Petrie et al., [17] asked the participants on their opinion of the tooltips, hence their method was at Kirkpatrick level 1. We therefore do not know whether the preferred tooltips will have a higher impact than those disliked by the informants. To get up to level 3 or 4 in content validity, the research should have included a test at a later stage than the introduction, where use of tooltips should have been correlated with the outcome of the task tested.

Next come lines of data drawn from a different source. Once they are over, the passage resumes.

/-- An operation of the SQ is performed. -/
def sqPerform (s : State) (n j : Nat) (o : Op) (direct : Bool) : Perf :=
  let b := jobOf s n j
  let p := b.part
  let c := b.ctx
  -- an operation keeps the privilege it was issued with (R88, R293)
  let w := { jobWho b n with user := !o.sup }
  let give (r : State × Word) (d : Nat) : Perf := .done (arrive r.1 (cAgent n j) d o.seq r.2)
  let fail (s : State) (e : Byte) (va : Word) : Perf := .fault s { cause := e, cmd := o.cmd, faddr := va }
  match o.kind with
  | .store va pa key k v =>
    -- an error on the mesh or the seam strikes the store before it is performed (R17)
    if accessStruck s n pa true then fail s cDataUe va
    else match cWrite s n pa key (leBytes k v) with
    | (s, .error e) => fail s e va
    | (s, .ok _) =>
      if direct then .done s
      else if region pa == .hbm then .done (modJob s n j (fun b => { b with acks := b.acks + 1 }))
      else .done (modJob s n j (fun b => { b with landings := b.landings ++
        [{ sid := .c, d := 0, value := 0#64, op := o.seq, fabric := true, queue := .sq, cmd := o.cmd, va := va }] }))
  | .atomic op wd ord va pa key d v x =>
    let bits := if wd == .w then 32 else 64
    let s0 := s
    let r := amoPerform s p n pa key op.toNat bits v.toNat x.toNat
    match r.2 with
    | .error e => fail r.1 e va
    | .ok old =>
      let s := if ord == .acq || ord == .ar || ord == .sc then acquire r.1 n else r.1
      .done (deliver s n j o d (w64 old) direct false false (accessStruck s0 n pa true) va)
  | .vaultWord op va pa d x y =>
    match bankApply s p pa op x y with
    | (s, .error e) => fail s e va
    | (s, .ok old) => .done (deliver s n j o d (old.setWidth 64) direct true false (transitError s.tick) va)
  | .own a z d => give (if ownStruck s n b a z then (s, -3#64) else ownPerform s n b a z) d
  | .disown a d => give (disownPerform s n a) d
  | .spawn d a t => give (spawnTask s p c b.depth a t) d
  | .sptest d a => give (s, if badTicket a then -1#64 else boolWord (ticketDone s p a)) d
  | .depdec d a => give (depDec s p c a) d
  | .depinc d a => give (depInc s p c a) d
  | .wlcfg d a t => give (wlCfg s w a t) d
  | .wlpush d a t => give (wlPush s p c a t) d
  | .wlins d a t => give (wlIns s p c a t) d
  | .wlcnt d a => give (s, wlCnt s p c a) d
  | .wldrain d a => give (wlDrain s p c a) d
  | .wlpopb d a t =>
    match wlPopb s w a t with
    | (s, .ok v) => give (s, v) d
    | (s, .error e) => .fault s { cause := causeOf e, cmd := o.cmd, faddr := addrOf e, freeze := match e with | .fault _ fz _ => fz | _ => false }
  | _ => firnPerform s n j o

The significant preference implies that the results are predictive in the sense that other people in the target group will respond similarly. The open questions yielded qualitative data on why the Human Mouth and the Digital Lips were inappropriate, hence the power is at level 2a and b.

Nothing is stated concerning the cost of this study. A lot of investment has probably been made in setting up the tooltips and the system used. An additional test to improve content validity could therefore have been a worthwhile extension of the study.

4.2 Pre- and Post-test and Interviews

Dai et al. [3] developed a tooltip software extending Google Chrome and tested it with seniors.

Five seniors were questioned concerning their understanding of five functions, yielding a total of 3 correct answers. Then they were shown the tooltips for these functions. Afterwards, the same questions were given as a post-test; now with a total score of 24 for all participants. The evaluation was at the level 2 on content validity. No statistics were shown, thus the test has no predictive power. One participant said in an open interview that the tooltips were instrumental for him being able to search the internet, hence 2a explanatory power was demonstrated. Again, the authors seem to have invested a lot in the tool without carrying out the test which could have provided content validity at levels 3 or 4.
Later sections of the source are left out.